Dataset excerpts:
++++++++++

-- ==== Sys2Proof/Machine/Bits.lean ====
section
/-! DEFINITION. Bit fields, sign extension and byte order (R26, R28, R77). -/
namespace Sys2Proof.Machine

/-- Bits `lo + w - 1` down to `lo` of the number `n`. -/
def bitsOf (n lo w : Nat) : Nat := (n >>> lo) % 2 ^ w

/-- Bits `lo + w - 1` down to `lo` of a 64-bit value, as a number. -/
def fld (v : Word) (lo w : Nat) : Nat := bitsOf v.toNat lo w

/-- Bit `i` of a 64-bit value. -/
def bit (v : Word) (i : Nat) : Bool := v.getLsbD i

/-- The number `n` with its `w` bits from `lo` up replaced by `x`. -/
def putBits (n lo w x : Nat) : Nat :=
  (n >>> (lo + w)) <<< (lo + w) + (x % 2 ^ w) <<< lo + n % 2 ^ lo

/-- The 64-bit value with its `w` bits from `lo` up replaced by `x`. -/
def putFld (v : Word) (lo w x : Nat) : Word := BitVec.ofNat 64 (putBits v.toNat lo w x)

/-- A truth value as a number. -/
def b2n (b : Bool) : Nat := if b then 1 else 0

/-- A truth value as a 64-bit result, 1 or 0 (R83). -/
def boolWord (b : Bool) : Word := if b then 1 else 0

/-- A number as a 64-bit value, modulo 2^64. -/
def word (n : Nat) : Word := BitVec.ofNat 64 n

/-- An integer as a 64-bit value, modulo 2^64. -/
def iword (z : Int) : Word := BitVec.ofInt 64 z

/-- The two's complement reading of the low `w` bits of a number. -/
def sgn (w n : Nat) : Int :=
  let m := n % 2 ^ w
  if m < 2 ^ (w - 1) then (m : Int) else (m : Int) - (2 : Int) ^ w

/-- The low `w` bits of an integer, as a number. -/
def wrapNat (w : Nat) (z : Int) : Nat := (z % (2 : Int) ^ w).toNat

/-- A little-endian number of the bytes given, the first byte the lowest (R26). -/
def ofBytes : List Byte → Nat
  | [] => 0
  | b :: bs => b.toNat + 256 * ofBytes bs

/-- The `k` bytes of a number, lowest first (R26). -/
def toBytes : Nat → Nat → List Byte
  | 0, _ => []
  | k + 1, n => BitVec.ofNat 8 n :: toBytes k (n / 256)

/-- Round `n` up to a multiple of `m`. -/
def alignUp (n m : Nat) : Nat := (n + m - 1) / m * m

/-- The number of one bits among the low `w` bits. -/
def popCount : Nat → Nat → Nat
  | 0, _ => 0
  | w + 1, n => n % 2 + popCount w (n / 2)

/-- The number of bits of `n`: the least `k` with `n < 2 ^ k`. -/
def bitLen (n : Nat) : Nat := if n = 0 then 0 else Nat.log2 n + 1

/-- Leading zeros of the low 64 bits (R82). -/
def clz64 (n : Nat) : Nat := 64 - bitLen (n % 2 ^ 64)

/-- Trailing zeros, at most `w` (R82). -/
def ctzN : Nat → Nat → Nat
  | 0, _ => 0
  | w + 1, n => if n % 2 = 1 then 0 else 1 + ctzN w (n / 2)

/-- The least of a list of numbers, none where it is empty. -/
def minOf : List Nat → Option Nat
  | [] => none
  | x :: xs => match minOf xs with
    | none => some x
    | some y => some (Nat.min x y)

/-- The first number `i` of the list that meets `p`. -/
def firstOf (p : Nat → Bool) : List Nat → Option Nat
  | [] => none
  | x :: xs => if p x then some x else firstOf p xs

end Sys2Proof.Machine
end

++++++++++

For each line above that includes the word "else", make a copy of that line.

» Exercise solution:
def b2n (b : Bool) : Nat := if b then 1 else 0
def boolWord (b : Bool) : Word := if b then 1 else 0
  if m < 2 ^ (w - 1) then (m : Int) else (m : Int) - (2 : Int) ^ w
def bitLen (n : Nat) : Nat := if n = 0 then 0 else Nat.log2 n + 1
  | w + 1, n => if n % 2 = 1 then 0 else 1 + ctzN w (n / 2)
  | x :: xs => if p x then some x else firstOf p xs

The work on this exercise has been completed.